### The task
Repeat the lines below exactly as written, please, from the line with "stall (R123). -/" to the line with "step (R28: the engine takes none). -/", both lines included, and no others.
========================================
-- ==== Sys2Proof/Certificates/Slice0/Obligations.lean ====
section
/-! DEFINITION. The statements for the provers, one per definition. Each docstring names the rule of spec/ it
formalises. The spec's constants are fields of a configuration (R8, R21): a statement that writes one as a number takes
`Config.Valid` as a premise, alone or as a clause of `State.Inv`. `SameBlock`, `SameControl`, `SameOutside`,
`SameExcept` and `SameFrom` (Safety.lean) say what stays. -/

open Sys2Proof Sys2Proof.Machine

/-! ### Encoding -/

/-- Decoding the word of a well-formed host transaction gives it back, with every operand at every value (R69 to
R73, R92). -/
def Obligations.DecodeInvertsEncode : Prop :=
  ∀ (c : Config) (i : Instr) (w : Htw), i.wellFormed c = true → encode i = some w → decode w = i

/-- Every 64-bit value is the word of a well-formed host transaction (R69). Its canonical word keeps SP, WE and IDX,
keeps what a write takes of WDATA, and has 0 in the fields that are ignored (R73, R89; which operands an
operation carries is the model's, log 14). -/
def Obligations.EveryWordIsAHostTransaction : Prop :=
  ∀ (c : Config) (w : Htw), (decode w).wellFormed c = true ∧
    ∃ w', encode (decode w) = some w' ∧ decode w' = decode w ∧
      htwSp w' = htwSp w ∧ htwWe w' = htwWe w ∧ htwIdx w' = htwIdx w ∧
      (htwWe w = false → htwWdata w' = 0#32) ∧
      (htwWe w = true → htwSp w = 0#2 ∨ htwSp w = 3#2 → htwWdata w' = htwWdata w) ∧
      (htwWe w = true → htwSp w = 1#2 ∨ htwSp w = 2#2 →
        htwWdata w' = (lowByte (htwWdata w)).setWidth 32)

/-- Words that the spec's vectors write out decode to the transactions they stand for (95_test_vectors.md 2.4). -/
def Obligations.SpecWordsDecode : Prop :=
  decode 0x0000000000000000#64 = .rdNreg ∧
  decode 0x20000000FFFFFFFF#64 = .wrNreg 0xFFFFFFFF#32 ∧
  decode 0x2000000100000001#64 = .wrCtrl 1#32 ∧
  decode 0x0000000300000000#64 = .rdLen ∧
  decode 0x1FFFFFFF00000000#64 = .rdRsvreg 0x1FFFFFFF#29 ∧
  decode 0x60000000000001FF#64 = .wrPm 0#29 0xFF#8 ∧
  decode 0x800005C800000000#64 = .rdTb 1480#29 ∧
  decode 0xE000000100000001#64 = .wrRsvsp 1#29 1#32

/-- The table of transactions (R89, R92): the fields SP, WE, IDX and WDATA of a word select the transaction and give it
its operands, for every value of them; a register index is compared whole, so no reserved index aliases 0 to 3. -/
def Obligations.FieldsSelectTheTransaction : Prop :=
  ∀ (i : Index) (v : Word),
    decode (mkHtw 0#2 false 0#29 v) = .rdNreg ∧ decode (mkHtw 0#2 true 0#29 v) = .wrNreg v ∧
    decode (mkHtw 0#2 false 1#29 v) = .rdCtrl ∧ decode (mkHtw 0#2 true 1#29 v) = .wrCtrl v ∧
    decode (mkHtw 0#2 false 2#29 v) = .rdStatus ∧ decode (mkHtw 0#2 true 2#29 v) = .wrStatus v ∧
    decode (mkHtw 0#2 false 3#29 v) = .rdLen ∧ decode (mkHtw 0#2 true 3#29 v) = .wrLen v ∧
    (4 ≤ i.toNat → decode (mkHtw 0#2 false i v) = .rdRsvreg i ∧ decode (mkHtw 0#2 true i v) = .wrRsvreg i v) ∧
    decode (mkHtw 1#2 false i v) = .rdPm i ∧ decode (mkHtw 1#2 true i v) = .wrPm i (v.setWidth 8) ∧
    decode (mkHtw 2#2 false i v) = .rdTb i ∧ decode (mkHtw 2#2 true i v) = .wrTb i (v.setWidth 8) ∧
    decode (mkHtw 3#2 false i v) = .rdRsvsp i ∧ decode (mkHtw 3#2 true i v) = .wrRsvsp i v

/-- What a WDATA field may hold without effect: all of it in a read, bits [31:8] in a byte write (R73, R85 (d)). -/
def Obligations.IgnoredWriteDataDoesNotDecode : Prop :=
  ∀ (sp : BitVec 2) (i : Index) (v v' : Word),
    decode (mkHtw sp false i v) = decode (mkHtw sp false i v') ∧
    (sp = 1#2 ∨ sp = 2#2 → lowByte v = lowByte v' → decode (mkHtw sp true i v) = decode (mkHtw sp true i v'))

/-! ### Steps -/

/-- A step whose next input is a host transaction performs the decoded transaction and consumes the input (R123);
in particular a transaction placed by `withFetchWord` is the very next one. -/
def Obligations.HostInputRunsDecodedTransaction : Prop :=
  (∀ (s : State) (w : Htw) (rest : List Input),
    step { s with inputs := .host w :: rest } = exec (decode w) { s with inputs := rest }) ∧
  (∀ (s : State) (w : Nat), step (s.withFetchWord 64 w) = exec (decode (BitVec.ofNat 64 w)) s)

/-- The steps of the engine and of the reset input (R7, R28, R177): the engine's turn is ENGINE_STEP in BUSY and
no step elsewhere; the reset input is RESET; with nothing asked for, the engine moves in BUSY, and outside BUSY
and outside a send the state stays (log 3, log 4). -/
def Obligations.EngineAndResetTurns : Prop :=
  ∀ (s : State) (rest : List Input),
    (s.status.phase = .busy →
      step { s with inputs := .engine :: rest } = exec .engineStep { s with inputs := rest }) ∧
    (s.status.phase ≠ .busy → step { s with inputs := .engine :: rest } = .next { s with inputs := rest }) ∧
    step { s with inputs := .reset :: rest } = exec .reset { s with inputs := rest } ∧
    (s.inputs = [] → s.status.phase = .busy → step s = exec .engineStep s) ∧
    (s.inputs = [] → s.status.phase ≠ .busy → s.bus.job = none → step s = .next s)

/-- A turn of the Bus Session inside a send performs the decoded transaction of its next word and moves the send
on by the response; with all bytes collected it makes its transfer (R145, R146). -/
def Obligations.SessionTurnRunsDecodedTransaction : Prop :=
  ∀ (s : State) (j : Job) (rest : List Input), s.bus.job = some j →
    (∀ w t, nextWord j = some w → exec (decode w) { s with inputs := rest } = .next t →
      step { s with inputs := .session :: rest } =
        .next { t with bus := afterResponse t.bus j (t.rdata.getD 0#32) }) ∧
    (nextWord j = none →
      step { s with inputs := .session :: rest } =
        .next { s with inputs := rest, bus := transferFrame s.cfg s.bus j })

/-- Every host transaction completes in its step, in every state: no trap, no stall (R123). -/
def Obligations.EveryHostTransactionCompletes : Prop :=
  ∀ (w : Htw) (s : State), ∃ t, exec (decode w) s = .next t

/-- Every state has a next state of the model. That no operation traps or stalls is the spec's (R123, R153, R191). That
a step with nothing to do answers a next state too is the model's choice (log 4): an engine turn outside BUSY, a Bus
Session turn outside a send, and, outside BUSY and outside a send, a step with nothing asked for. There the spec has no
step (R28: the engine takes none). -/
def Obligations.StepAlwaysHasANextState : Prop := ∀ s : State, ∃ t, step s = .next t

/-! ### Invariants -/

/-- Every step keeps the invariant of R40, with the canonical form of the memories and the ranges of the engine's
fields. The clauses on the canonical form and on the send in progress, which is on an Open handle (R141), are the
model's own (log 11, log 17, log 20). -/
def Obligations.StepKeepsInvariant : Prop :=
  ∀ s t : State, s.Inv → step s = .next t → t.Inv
========================================
### Answer to this problem
/-- Every host transaction completes in its step, in every state: no trap, no stall (R123). -/
def Obligations.EveryHostTransactionCompletes : Prop :=
  ∀ (w : Htw) (s : State), ∃ t, exec (decode w) s = .next t

/-- Every state has a next state of the model. That no operation traps or stalls is the spec's (R123, R153, R191). That
a step with nothing to do answers a next state too is the model's choice (log 4): an engine turn outside BUSY, a Bus
Session turn outside a send, and, outside BUSY and outside a send, a step with nothing asked for. There the spec has no
step (R28: the engine takes none). -/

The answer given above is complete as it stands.